Clearly, on this case you have an extensive criminal history, you have not benefited [sic] from prior attempts at rehabilitation either though probation or through incarceration. This was part of an organized criminal, not conspiracy, but this was a — you know, ongoing course of criminal conduct in this matter. And although you‘re expressing remorse, the fact that you‘ve been to prison, been out of prison and continue to behavior like this, your remorse rings hollow with this Court.
(Tr. 46-47.)
{36} At no pоint did the trial court even mention the word restitution; it is clear that the court was imposing a sentencing based on Wojtowicz‘s undeterred conduct over the years. Accordingly, we find that the record does not support that Wojtowicz‘s ability or inability to pay restitution at the time of sentencing was a factor the court considered. The final assignment of error is overruled.
{37} Judgment affirmed.
It is ordered that appellee recover from appellаnt costs herein taxed.

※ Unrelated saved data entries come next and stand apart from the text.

-- ==== Sys2Proof/Laws/Regs.lean ====
section
/-! SUPPORT. Register words: what setting a field or a register leaves to be read. -/

namespace Sys2Proof.Machine

/-- A field that lies within a register word. -/
abbrev Field.fits (f : Field) : Prop := f.lo ≤ f.hi ∧ f.hi < 64

/-- Two fields that share no bit. -/
abbrev Field.apart (f g : Field) : Prop := f.hi < g.lo ∨ g.hi < f.lo

theorem Field.put_toNat (f : Field) (w : Word) (v : Nat) (h : f.fits) :
    (f.put w v).toNat = w.toNat - f.get w * 2 ^ f.lo + v % f.size * 2 ^ f.lo ∧
      f.get w * 2 ^ f.lo ≤ w.toNat := by
  have hsz : f.size * 2 ^ f.lo ≤ 2 ^ 64 := by
    rw [Field.size, ← pow_add]
    exact Nat.pow_le_pow_right (by norm_num) (by omega)
  have hle : f.get w * 2 ^ f.lo ≤ w.toNat := by
    have : f.get w ≤ w.toNat / 2 ^ f.lo := Nat.mod_le _ _
    exact (Nat.mul_le_mul_right _ this).trans (Nat.div_mul_le_self _ _)
  refine ⟨?_, hle⟩
  rw [Field.put, BitVec.toNat_ofNat, Nat.mod_eq_of_lt]
  -- the word splits into what lies above the field, the field and what lies below
  set P := 2 ^ f.lo with hP
  have hPpos : 0 < P := by positivity
  set S := f.size with hS
  have hSpos : 0 < S := by rw [hS, Field.size]; positivity
  have hw := w.isLt
  have e1 : w.toNat = P * (w.toNat / P) + w.toNat % P := (Nat.div_add_mod _ _).symm
  have e2 : w.toNat / P = S * (w.toNat / P / S) + f.get w := (Nat.div_add_mod _ _).symm
  have hlow : w.toNat % P < P := Nat.mod_lt _ hPpos
  have hv : v % S < S := Nat.mod_lt _ hSpos
  have hexp : (64 : Nat) = f.lo + ((f.hi + 1 - f.lo) + (63 - f.hi)) := by omega
  set H := w.toNat / P / S with hH
  have hHlt : H < 2 ^ (63 - f.hi) := by
    rw [hH, Nat.div_div_eq_div_mul]
    apply Nat.div_lt_of_lt_mul
    calc w.toNat < 2 ^ 64 := hw
      _ = P * S * 2 ^ (63 - f.hi) := by rw [hP, hS, Field.size, ← pow_add, ← pow_add]; congr 1; omega
  have hkey : w.toNat - f.get w * P + v % S * P = P * (S * H + v % S) + w.toNat % P := by
    have : w.toNat = P * (S * H) + f.get w * P + w.toNat % P := by
      conv_lhs => rw [e1, e2]
      ring
    have h2 : w.toNat - f.get w * P = P * (S * H) + w.toNat % P := by omega
    rw [h2]; ring
  rw [hkey]
  have h3 : S * H + v % S + 1 ≤ S * 2 ^ (63 - f.hi) := by
    have : S * (H + 1) ≤ S * 2 ^ (63 - f.hi) := Nat.mul_le_mul_left _ hHlt
    rw [Nat.mul_add] at this
    omega
  have h4 : P * (S * H + v % S + 1) ≤ 2 ^ 64 := by
    calc P * (S * H + v % S + 1) ≤ P * (S * 2 ^ (63 - f.hi)) := Nat.mul_le_mul_left _ h3
      _ = 2 ^ 64 := by rw [hP, hS, Field.size, ← pow_add, ← pow_add]; congr 1; omega
  rw [Nat.mul_add] at h4
  omega

/-- A field set reads as the value set, modulo its size. -/
theorem Field.get_put (f : Field) (w : Word) (v : Nat) (h : f.fits) : f.get (f.put w v) = v % f.size := by
  obtain ⟨e, hle⟩ := f.put_toNat w v h
  rw [Field.get, e]
  set P := 2 ^ f.lo with hP
  have hPpos : 0 < P := by positivity
  set S := f.size with hS
  have hSpos : 0 < S := by rw [hS, Field.size]; positivity
  have e1 : w.toNat = P * (w.toNat / P) + w.toNat % P := (Nat.div_add_mod _ _).symm
  have e2 : w.toNat / P = S * (w.toNat / P / S) + f.get w := (Nat.div_add_mod _ _).symm
  have hlow : w.toNat % P < P := Nat.mod_lt _ hPpos
  have hkey : w.toNat - f.get w * P + v % S * P = w.toNat % P + P * (S * (w.toNat / P / S) + v % S) := by
    have : w.toNat = P * (S * (w.toNat / P / S)) + f.get w * P + w.toNat % P := by
      conv_lhs => rw [e1, e2]
      ring
    have h2 : w.toNat - f.get w * P = P * (S * (w.toNat / P / S)) + w.toNat % P := by omega
    rw [h2]; ring
  rw [hkey, Nat.add_mul_div_left _ _ hPpos, Nat.div_eq_of_lt hlow, Nat.zero_add, Nat.mul_add_mod,
    Nat.mod_mod]

theorem testBit_field (f : Field) (w : Word) (i : Nat) :
    (f.get w).testBit i = (decide (i < f.hi + 1 - f.lo) && w.toNat.testBit (f.lo + i)) := by
  rw [Field.get, Field.size, Nat.testBit_mod_two_pow, Nat.testBit_div_two_pow, Nat.add_comm i f.lo]

/-- Bits outside a field stand when it is set. -/
theorem Field.put_bit (f : Field) (w : Word) (v i : Nat) (h : f.fits) (hi : i < f.lo ∨ f.hi < i) :
    (f.put w v).toNat.testBit i = w.toNat.testBit i := by
  obtain ⟨e, hle⟩ := f.put_toNat w v h
  rw [e]
  set P := 2 ^ f.lo with hP
  have hPpos : 0 < P := by positivity
  set S := f.size with hS
  have hSpos : 0 < S := by rw [hS, Field.size]; positivity
  have e1 : w.toNat = P * (w.toNat / P) + w.toNat % P := (Nat.div_add_mod _ _).symm
  have e2 : w.toNat / P = S * (w.toNat / P / S) + f.get w := (Nat.div_add_mod _ _).symm
  have hlow : w.toNat % P < P := Nat.mod_lt _ hPpos
  have hv : v % S < S := Nat.mod_lt _ hSpos
  have hg : f.get w < S := Nat.mod_lt _ hSpos
  have hkey : w.toNat - f.get w * P + v % S * P = P * (S * (w.toNat / P / S) + v % S) + w.toNat % P := by
    have : w.toNat = P * (S * (w.toNat / P / S)) + f.get w * P + w.toNat % P := by
      conv_lhs => rw [e1, e2]
      ring
    have h2 : w.toNat - f.get w * P = P * (S * (w.toNat / P / S)) + w.toNat % P := by omega
    rw [h2]; ring
  have hw : w.toNat = P * (S * (w.toNat / P / S) + f.get w) + w.toNat % P := by
    conv_lhs => rw [e1, e2]
  rw [hkey]
  conv_rhs => rw [hw]
  rw [hP] at hlow ⊢
  rw [Nat.testBit_two_pow_mul_add _ hlow, Nat.testBit_two_pow_mul_add _ hlow]
  split
  · rfl
  · rename_i h1
    rw [hS, Field.size] at hv hg ⊢
    rw [Nat.testBit_two_pow_mul_add _ hv, Nat.testBit_two_pow_mul_add _ hg]
    split
    · omega
    · rfl

/-- A field set leaves every field apart from it. -/
theorem Field.get_put_apart (f g : Field) (w : Word) (v : Nat) (h : f.fits) (hg : f.apart g) :
    g.get (f.put w v) = g.get w := by
  apply Nat.eq_of_testBit_eq
  intro i
  rw [testBit_field, testBit_field]
  by_cases hi : i < g.hi + 1 - g.lo
  · rw [f.put_bit w v (g.lo + i) h (by unfold Field.apart at hg; omega)]
  · simp [hi]

/-! Registers of the state -/

@[simp] theorem State.reg_setReg_self (s : State) (a : Nat) (w : Word) : (s.setReg a w).reg a = w := by
  have h := tabGet_tabSet_self (resetAt a) s.regs a w
  simpa [State.reg, State.setReg, tabGet] using h

theorem State.reg_setReg_ne (s : State) {a b : Nat} (w : Word) (h : b ≠ a) : (s.setReg a w).reg b = s.reg b := by
  unfold State.reg State.setReg tabSet
  split
  · rw [tabFind_tabDel_ne _ h]
  · rw [tabFind_tabIns_ne _ _ h]

/-- A field set in a register reads as the value set. -/
theorem State.fld_setFld_self (s : State) (a : Nat) (f : Field) (v : Nat) (h : f.fits) :
    (s.setFld a f v).fld a f = v % f.size := by
  simp [State.fld, State.setFld, Field.get_put f _ v h]

/-- A field set leaves the fields of its register apart from it. -/
theorem State.fld_setFld_apart (s : State) (a : Nat) (f g : Field) (v : Nat) (h : f.fits) (hg : f.apart g) :
    (s.setFld a f v).fld a g = s.fld a g := by
  simp [State.fld, State.setFld, Field.get_put_apart f g _ v h hg]

/-- A field set leaves every other register. -/
theorem State.reg_setFld_ne (s : State) {a b : Nat} (f : Field) (v : Nat) (h : b ≠ a) : (s.setFld a f v).reg b = s.reg b :=
  s.reg_setReg_ne _ h

theorem State.fld_setReg_ne (s : State) {a b : Nat} (w : Word) (f : Field) (h : b ≠ a) : (s.setReg a w).fld b f = s.fld b f := by
  rw [State.fld, State.fld, s.reg_setReg_ne w h]

theorem State.fld_setFld_ne (s : State) {a b : Nat} (f g : Field) (v : Nat) (h : b ≠ a) : (s.setFld a f v).fld b g = s.fld b g :=
  s.fld_setReg_ne _ g h

@[simp] theorem State.fld_setReg_self (s : State) (a : Nat) (w : Word) (f : Field) : (s.setReg a w).fld a f = f.get w := by
  simp [State.fld]

/-- A counted field saturates. -/
theorem State.fld_incFld_self (s : State) (a : Nat) (f : Field) (n : Nat) (h : f.fits) :
    (s.incFld a f n).fld a f = min (f.size - 1) (s.fld a f + n) := by
  rw [State.incFld, State.fld_setFld_self _ _ _ _ h, satAdd, Nat.mod_eq_of_lt]
  have : 0 < f.size := by unfold Field.size; positivity
  omega

theorem State.fld_incFld_ne (s : State) {a b : Nat} (f g : Field) (n : Nat) (h : b ≠ a) : (s.incFld a f n).fld b g = s.fld b g :=
  s.fld_setFld_ne f g _ h

theorem State.fld_incFld_apart (s : State) (a : Nat) (f g : Field) (n : Nat) (h : f.fits) (hg : f.apart g) :
    (s.incFld a f n).fld a g = s.fld a g :=
  s.fld_setFld_apart a f g _ h hg

end Sys2Proof.Machine
end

It is ordered that a special mandate issue out of this court directing the common pleas court to carry this judgment into execution. The defendant‘s conviction having been affirmed, any bail pending appeal is terminated. Case remanded to the trial court for execution of sentence.
A certified copy of this entry shall constitute the mandate pursuant to Rule 27 of the Rules of Appellate Procedure.